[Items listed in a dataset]
-- ==== Sys2Proof/Machine/Cards.lean ====
section
/-! DEFINITION. The card store: what it holds, and its bytes in HBM (R340, R344, R350, R416). -/

namespace Sys2Proof.Machine
open Sys2Proof

/-! ## Bytes of a card (R340; assumption log 126) -/

/-- A step of a lane: semaphore waited on, action, shuttle, task, place in a list, operand. -/
def laneStep (action sh task aux : Nat) (operand : W64) : List Byte :=
  leBytes 2 task ++ leBytes 1 action ++ leBytes 1 sh ++ leBytes 2 task ++ leBytes 2 aux ++ leBytes 8 operand.toNat

/-- Steps of a panel's start unit for a task: grant, configure, guard, start and signal. -/
def CardTask.startSteps (k : CardTask) : List Byte :=
  let sh := (k.shuttles.headD 0).toNat
  laneStep 2 sh k.index 0 (BitVec.ofNat 64 (k.sbase + k.bbase * 2 ^ 32)) ++
  ((k.shuttles.zip k.deltas).flatMap fun p =>
    (p.2.1.flatMap fun d => laneStep 3 p.1.toNat k.index d.1 d.2) ++ laneStep 3 p.1.toNat k.index 0xFFFF (p.2.2.setWidth 64)) ++
  (k.ranges.flatMap fun r => laneStep 4 sh k.index r.1 (r.2.2.setWidth 64)) ++
  (match k.cond with
   | some b => laneStep 4 sh k.index 0xFFFF (if b then 1 else 0)
   | none => []) ++
  (k.shuttles.flatMap fun n => laneStep 0 n.toNat k.index 0 (BitVec.ofNat 64 k.order)) ++
  k.succs.flatMap fun u => laneStep 5 sh k.index u 0

/-- Steps of a tile copy engine for a task: its parts in their copy order (R338). -/
def CardTask.loadSteps (k : CardTask) : List Byte :=
  k.copies.flatMap fun i => laneStep 1 (k.shuttles.headD 0).toNat k.index i 0

/-- The lanes of a card, panel by panel: the start unit's and a copy engine's, each over the panel's tasks in start order. -/
def Card.lanes (c : Card) : List (List Byte) :=
  ((List.range 4).flatMap fun p =>
    let mine := (c.tasks.filter fun k => (unitsOf 64 k.shuttles).contains p).mergeSort fun a b => a.order ≤ b.order
    [mine.flatMap CardTask.startSteps, mine.flatMap CardTask.loadSteps]).filter fun l => !l.isEmpty

/-- Every range that the card guards, once. -/
def Card.rangeRecords (c : Card) : List (Nat × BitVec 40) :=
  (c.tasks.flatMap fun k => k.ranges.map fun r => (r.1, r.2.1)).dedup

/-- The card as it lies in the store. The lane table holds offset and length of each lane, and the lanes follow it. -/
def Card.bytes (c : Card) : List Byte :=
  let rg := Card.rangeRecords c
  let ls := Card.lanes c
  let lnOff := 64 + 16 * rg.length
  let steps := lnOff + 16 * ls.length
  let table := (List.range ls.length).flatMap fun i =>
    leBytes 4 (steps + ((ls.take i).map List.length).sum) ++ leBytes 4 (ls.getD i []).length ++ leBytes 8 0
  leBytes 16 c.hash.toNat ++ leBytes 4 c.ver.toNat ++ leBytes 2 c.tasks.length ++ leBytes 2 ls.length ++ leBytes 8 c.hep.toNat ++
  leBytes 2 rg.length ++ leBytes 1 c.nfail ++ leBytes 1 0 ++ leBytes 4 c.gang ++ leBytes 4 64 ++ leBytes 4 lnOff ++
  leBytes 4 (steps + (ls.map List.length).sum) ++ leBytes 12 0 ++
  (rg.flatMap fun r => leBytes 4 r.1 ++ leBytes 4 0 ++ leBytes 8 r.2.toNat) ++ table ++ ls.flatten ++
  c.tasks.flatMap fun k => leBytes 8 k.shape0.toNat ++ leBytes 8 k.shape1.toNat

/-- Its room in the store: whole lines. -/
def Card.room (c : Card) : Nat := ((Card.bytes c).length + 63) / 64 * 64

/-! ## The store -/

/-- The most recently launched cards that fit: at most 256, in `len` bytes. -/
def fitCards (len : Nat) : List Card → List Card
  | [] => []
  | c :: cs =>
    if (c :: cs).length ≤ 256 ∧ ((c :: cs).map Card.room).sum ≤ len then c :: cs else fitCards len cs

/-- Cards one after another from a place on. -/
def State.putCardBytes : List Card → Nat → State → State
  | [], _, s => s
  | c :: cs, a, s => State.putCardBytes cs (a + Card.room c) (s.putBytes a (Card.bytes c))

/-- The store holds those of the cards that fit, least recently launched first, and its bytes follow; the rest of it is zero. -/
def State.setCards (s : State) (cs : List Card) : State :=
  let kept := fitCards s.csLen cs
  if s.csBase + s.csLen ≤ Config.hbmBytes then
    State.putCardBytes kept s.csBase
      { s with cards := kept, mem := s.mem.filter fun c => decide (c.1 < s.csBase) || decide (s.csBase + s.csLen ≤ c.1) }
  else { s with cards := kept }

def State.cardOf (s : State) (hash : BitVec 128) : Option Card := s.cards.find? fun c => c.hash = hash

/-- A card enters the store in place of one of its hash, as the latest launched. -/
def State.putCard (s : State) (c : Card) : State := s.setCards ((s.cards.filter fun o => o.hash ≠ c.hash) ++ [c])

/-- The cards of a hash, changed. -/
def State.modCard (s : State) (hash : BitVec 128) (f : Card → Card) : State :=
  s.setCards (s.cards.map fun c => if c.hash = hash then f c else c)

/-- The fourth failure in a row drops a card (R344). -/
def State.dropFailed (s : State) : State := s.setCards (s.cards.filter fun c => decide (c.nfail < 4))

/-- The card's NFAIL rises. -/
def State.failCard (s : State) (hash : BitVec 128) : State :=
  (s.modCard hash fun c => { c with nfail := c.nfail + 1 }).dropFailed

/-! ## Launches of a gang (R416) -/

/-- Launches of a hash that have begun here as a member of a gang. -/
def State.begun (s : State) (hash : BitVec 128) : Nat := ((s.ganged.find? fun p => p.1 = hash).map Prod.snd).getD 0

/-- The package records the cards of its gang: it has the lowest PKN, or is in no gang. -/
def State.recordsCards (s : State) : Bool := decide (s.gangSize = 1) || s.gangMembers.all fun p => decide (s.pkn ≤ p)

/-- The card of its hash replaces the one held, but keeps what this member has counted of a card of the same recording. -/
def State.receiveCard (s : State) (c : Card) : State :=
  match s.cardOf c.hash with
  | some o =>
    if o.base = c.base ∧ o.own = false then s.putCard { c with own := false, nfail := o.nfail, prior := o.prior }
    else { s with stops := s.stops.filter fun p => p.hash ≠ c.hash }.putCard { c with own := false }
  | none => { s with stops := s.stops.filter fun p => p.hash ≠ c.hash }.putCard { c with own := false }

/-- The held card of this hash and version may be used, from ordinal `since` on. -/
def State.allowCard (s : State) (c : Card) (since : Nat) : State :=
  { s with stamp := s.stamp + 1 }.modCard c.hash fun k => if k.ver = c.ver then { k with usable := true, since := since } else k

end Sys2Proof.Machine
end

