-- ==== Sys2Proof/Machine/Fetch.lean ====
section
/-! DEFINITION. Fetching: which instruction the agent executes whose turn it is, from the code sections, the queues and the
Treadle programs (R18 to R23, R26, R39, R72, R77, R314, R324, R358). -/

namespace Sys2Proof.Machine
open Sys2Proof

noncomputable section

/-- What a turn comes to. -/
inductive Due where
  /-- an instruction executes -/
  | instr (i : Instr) (s : State)
  /-- C's boundary with an asynchronous fault pending: the fault is taken unless the instruction traps (R355, R358) -/
  | boundary (i : Instr) (s : State)
  /-- no instruction executes; what the turn does is done -/
  | idle (s : State)
  /-- the turn names no event -/
  | odd

/-! ## Sequencers (R18 to R23, R26, R39) -/

/-- A fetch at byte offset `off` of a section: the word, or the cause of its trap (R18, R20). -/
def Section.fetch (c : Section) (off : Nat) : Except (BitVec 8) W32 :=
  if c.words.length ≤ off / 4 then .error 0x06
  else if c.bad.contains (off / 4) then .error 0x07
  else .ok (c.words.getD (off / 4) 0)

/-- The fetch of `n` step words from `off` on, or the first in address order that fails, with its offset (R40, assumption
log 95). -/
def Section.fetchSteps (c : Section) : Nat → Nat → Except (BitVec 8 × Nat) (List W32)
  | 0, _ => .ok []
  | n + 1, off =>
    match c.fetch off with
    | .error k => .error (k, off)
    | .ok w =>
      match c.fetchSteps n (off + 4) with
      | .error e => .error e
      | .ok ws => .ok (w :: ws)

/-- The instruction at the issuing sequencer's pc, or the trap of its fetch or decoding: cause and eval. A header passes every
test of R39 before its step words are fetched (R40). -/
def State.fetchInstr (s : State) : Except (BitVec 8 × W64) Instr :=
  let sec := s.fetchSection
  let pc := s.pc.toNat
  match sec.fetch pc with
  | .error k => .error (k, BitVec.ofNat 64 pc)
  | .ok w =>
    match decodeRow s.stream w with
    | .error .illegal => .error (0x01, w.setWidth 64)
    | .error .wrongStream => .error (0x02, w.setWidth 64)
    | .ok r =>
      if r.monitorOnly && s.taskMode then .error (0x03, w.setWidth 64)
      else
        match sec.fetchSteps r.steps (pc + 4) with
        | .error e => .error (e.1, BitVec.ofNat 64 e.2)
        | .ok ws =>
          match r.instr w ws with
          | .error _ => .error (0x01, w.setWidth 64)
          | .ok i => .ok i

/-- An instruction that opens or closes a loop level, which no flag passes over (R72, R88). -/
def isLoopInstr : Instr → Bool
  | .loop .. => true
  | .endl .. => true
  | .endlX .. => true
  | .sloopX .. => true
  | .sendlX .. => true
  | .sendlExitX .. => true
  | .sloopLs .. => true
  | .sendlLs .. => true
  | .sendlExitLs .. => true
  | _ => false

/-- The stored word at pc is such an instruction. -/
def State.atLoopInstr (s : State) : Bool :=
  let w := s.curWord
  match decodeRow s.stream w with
  | .error _ => false
  | .ok r =>
    match r.instr w [] with
    | .error _ => false
    | .ok i => isLoopInstr i

/-- A flag of an open level passes over the instruction at pc (R72). -/
def State.flagged (s : State) : Bool := s.mySeq.loops.skips s.pc && !s.atLoopInstr

/-- A sequencer can issue: its shuttle is in service, it runs, no freeze holds it, and it does not wait for a stepped command, which
C does in task mode only (R361, R372). -/
def State.canIssue (s : State) (n : ShNo) (st : Stream) : Bool :=
  let x := s.shuttle n
  !s.outShuttles.contains n && !x.frozen && !x.stopped st && decide ((x.seq st).run = .running) &&
    ((decide (st = .c) && x.mon) || x.stepWaits.all fun w => decide (w.str ≠ st))

/-- The sequencer whose turn it is can issue. -/
def State.mayIssue (s : State) : Bool := s.canIssue s.here s.stream

/-- The oldest step trap that is due is taken at C's boundary (R361). -/
def State.takeStep (s : State) (w : StepWait) : State :=
  (s.modMe fun x => { x with stepWaits := x.stepWaits.filter fun v => decide (v ≠ w) }).deliverTrap s.here 0x2F 0
    (eauxOf false w.str 0 w.ipc) s.me.c.pc

/-- The turn of the sequencer at `cur`. At C's boundary in task mode a pending asynchronous fault is taken, unless what stands
there traps precisely (R355, R358). -/
def State.dueIssue (s : State) : Due :=
  let step := if decide (s.stream = .c) && s.taskMode && !s.me.frozen then s.me.stepWaits.find? (·.due) else none
  match step with
  | some w => .idle (s.takeStep w)
  | none =>
    if !s.mayIssue then .idle s
    else
      let fault := decide (s.stream = .c) && s.taskMode && !s.me.pending.isEmpty
      if s.flagged then (if fault then .instr (.asyncFaultTake s.here) s else .instr .skippedInstruction s)
      else
        match s.fetchInstr with
        | .ok i =>
          (match s.badRead i with
           | some c => .idle (s.takeTrap s.here s.stream 0x32 (BitVec.ofNat 64 c))
           | none => if fault then .boundary i s else .instr i s)
        | .error e => .idle (s.takeTrap s.here s.stream e.1 e.2)

/-- A fetch ahead has no effect but the health record of a fault that it meets (R19, R20, R359; assumption log 94). -/
def State.fetchAhead (s : State) (n : ShNo) (st : Stream) (off : W32) : State :=
  let x := s.shuttle n
  if (x.seq st).run ≠ .running then s
  else
    let sec := if st = .c then x.cSection x.ownMonitor else (x.seq st).code
    match sec.fetch off.toNat with
    | .ok _ => s
    | .error _ => s.healthRecord 1 n.toNat 4 1 (off.setWidth 64)

/-! ## Time and limited waits (R182) -/

/-- The first limited wait of the package whose count has reached its limit: its sequencer acts before the cycle ends. -/
def State.limitDue (s : State) : Option (ShNo × Stream) :=
  (List.range 256).findSome? fun i =>
    let n : ShNo := BitVec.ofNat 8 i
    [Stream.c, .l, .x, .s].findSome? fun st =>
      match ((s.shuttle n).seq st).stall with
      | some w => if w.over w.limit s.cycle && s.canIssue n st then some (n, st) else none
      | none => none

/-! ## The Creel and the Treadle -/

/-- The packet instruction of a type (R317). -/
def packetInstr (q : Nat) (p : Packet) : Option Instr :=
  match p.type with
  | 0x01 => some (.launch q p)
  | 0x02 => some (.resume q p)
  | 0x03 => some (.fencePacket q p)
  | 0x04 => some (.ibPacket q p)
  | 0x05 => some (.predPacket q p)
  | 0x06 => some (.loopPacket q p)
  | 0x07 => some (.ffence q p)
  | 0x08 => some (.hintPacket q p)
  | 0x09 => some (.treadlePacket q p)
  | 0x0A => some (.nopPacket q p)
  | _ => none

/-- The Creel's turn at queue `q`. -/
def State.dueCreel (s : State) (q : Nat) : Due :=
  match s.queueOf q with
  | none => .idle s
  | some x =>
    match s.peek x with
    | .packet p =>
      (match packetInstr q p with
       | some i => .instr i s
       | none => .idle (s.dispatchOdd q))
    | _ => .idle (s.dispatchOdd q)

/-- The turn of the Treadle run of queue `q`: its next word, or the end of its budget. -/
def State.dueTreadle (s : State) (q : Nat) : Due :=
  let s1 := { s with curQ := q }
  match s.runs.find? fun r => r.q = q with
  | none => .idle s
  | some r =>
    if r.budget = 0 then .instr (.treadleBudgetExpiry q) s1
    else
      match decodeTreadle (r.words.getD r.pc 0) with
      | some i => .instr i s1
      | none => .idle s

/-- An instruction that no agent fetches: an event. A skip is no event, since it belongs to a sequencer's turn. -/
def isEvent (i : Instr) : Bool := (encode i).isEmpty && decide (i ≠ .skippedInstruction)

/-- What an event's accesses are translated through: those of a tile move through its copy engine's table (R213). -/
def eventVia : Instr → Via
  | .tileMoveRun n _ | .moveResidencyResume n _ | .tileMoveComplete n _ => .engine n
  | _ => .walker

/-- The sequencer's turn: its accesses are translated through its shuttle's table (R213). -/
def State.turnOf (s : State) (p : ShNo × Stream) : Due := ({ s with cur := p, via := .shuttle p.1 } : State).dueIssue

/-- An event. The boundary at which a pending fault may be taken is C's turn there (R358). -/
def State.dueEvent (s : State) (i : Instr) : Due :=
  match i with
  | .asyncFaultTake n =>
    if (s.shuttle n).pending.isEmpty || (s.shuttle n).mon then .instr i (s.through (eventVia i)) else s.turnOf (n, .c)
  | i => .instr i (s.through (eventVia i))

/-- What is due: the first turn of the agenda, which it leaves, or the sequencer at `cur`. -/
def State.due (s : State) : Due :=
  match s.agenda with
  | [] => s.turnOf s.cur
  | t :: r =>
    let s1 : State := { s with agenda := r }
    match t with
    | .tick =>
      (match s.limitDue with
       | some p => s.turnOf p
       | none => .idle s1.passCycle)
    | .fetchAhead n st off => .idle (s1.fetchAhead n st off)
    | .matrixRow n id => .idle (s1.matrixRow n id)
    | .moveRow n id => .idle ((s1.through (.engine n)).moveRow n id)
    | .rltFill o va => .idle (s1.fillRlt o va)
    | .rltDrop o ix => .idle (s1.dropRlt o ix)
    | .issue n st => s1.turnOf (n, st)
    | .creel q => (s1.through .walker).dueCreel q
    | .treadle q => (s1.through .walker).dueTreadle q
    | .event i => if isEvent i then s1.dueEvent i else .odd

/-! ## Placing an instruction -/

/-- Words of a section from index `i` on. -/
def Section.place (c : Section) (i : Nat) (ws : List W32) : Section :=
  { words := (c.words ++ List.replicate (i - c.words.length) 0).take i ++ ws ++ c.words.drop (i + ws.length),
    bad := c.bad.filter fun k => decide (k < i) || decide (i + ws.length ≤ k) }

/-- The words stand at the pc of stream `st`, in the section that it fetches from, and nothing keeps it from issuing. -/
def Shuttle.place (x : Shuttle) (st : Stream) (ws : List W32) : Shuttle :=
  let q := x.seq st
  let i := q.pc.toNat / 4
  let mon := decide (st = .c) && (x.task.isNone || (x.mon && !x.ownMonitor))
  let y := if mon then { x with monSection := x.monSection.place i ws }
    else x.setSeq st { q with code := q.code.place i ws }
  let z := y.setSeq st { y.seq st with
    run := .running, loops := if q.loops.skips q.pc then { q.loops with depth := 0 } else q.loops }
  { z with frozen := false, sstp := if st = .c then z.sstp else 0, pending := if st = .c then [] else z.pending,
           stepWaits := [], marked := [] }

/-- A Treadle run of queue 0 whose next word is `w`. -/
def State.placeTreadle (s : State) (w : W32) : State :=
  let r := (s.runs.find? fun r => r.q = 0).getD
    { q := 0, pid := 0, handle := 0, words := [], pc := 0, regs := Vector.replicate 16 0, budget := 0, stores := [],
      emits := [] }
  let r1 := { r with words := (({ words := r.words, bad := [] } : Section).place r.pc [w]).words,
                     budget := if r.budget = 0 then 65535 else r.budget }
  { s with agenda := [.treadle 0], runs := r1 :: s.runs.filter fun r => decide (r.q ≠ 0) }

/-- The instruction of the opcode table's numbering, where the next step fetches: at the pc of the first of C, L, X and S of
the shuttle at `cur` whose decoder reads it, or in a Treadle run of queue 0. -/
def State.placeWord (s : State) (_nbits w : Nat) : State :=
  let ws := tableWords maxWords w
  match decodeAny ws allStreams with
  | some (st, _) => { s.modShuttle s.here (fun x => x.place st ws) with agenda := [], cur := (s.here, st) }
  | none =>
    match decodeTreadle (BitVec.ofNat 32 w) with
    | some _ => s.placeTreadle (BitVec.ofNat 32 w)
    | none => s

end

end Sys2Proof.Machine
end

# [Exercise goal]
Restate word for word the entries above, starting at the line with "def State.fetchAhead (s" and ending at the line with "The Creel's turn", inclusive, and no others.

# [Task answer]
def State.fetchAhead (s : State) (n : ShNo) (st : Stream) (off : W32) : State :=
  let x := s.shuttle n
  if (x.seq st).run ≠ .running then s
  else
    let sec := if st = .c then x.cSection x.ownMonitor else (x.seq st).code
    match sec.fetch off.toNat with
    | .ok _ => s
    | .error _ => s.healthRecord 1 n.toNat 4 1 (off.setWidth 64)

/-! ## Time and limited waits (R182) -/

/-- The first limited wait of the package whose count has reached its limit: its sequencer acts before the cycle ends. -/
def State.limitDue (s : State) : Option (ShNo × Stream) :=
  (List.range 256).findSome? fun i =>
    let n : ShNo := BitVec.ofNat 8 i
    [Stream.c, .l, .x, .s].findSome? fun st =>
      match ((s.shuttle n).seq st).stall with
      | some w => if w.over w.limit s.cycle && s.canIssue n st then some (n, st) else none
      | none => none

/-! ## The Creel and the Treadle -/

/-- The packet instruction of a type (R317). -/
def packetInstr (q : Nat) (p : Packet) : Option Instr :=
  match p.type with
  | 0x01 => some (.launch q p)
  | 0x02 => some (.resume q p)
  | 0x03 => some (.fencePacket q p)
  | 0x04 => some (.ibPacket q p)
  | 0x05 => some (.predPacket q p)
  | 0x06 => some (.loopPacket q p)
  | 0x07 => some (.ffence q p)
  | 0x08 => some (.hintPacket q p)
  | 0x09 => some (.treadlePacket q p)
  | 0x0A => some (.nopPacket q p)
  | _ => none

/-- The Creel's turn at queue `q`. -/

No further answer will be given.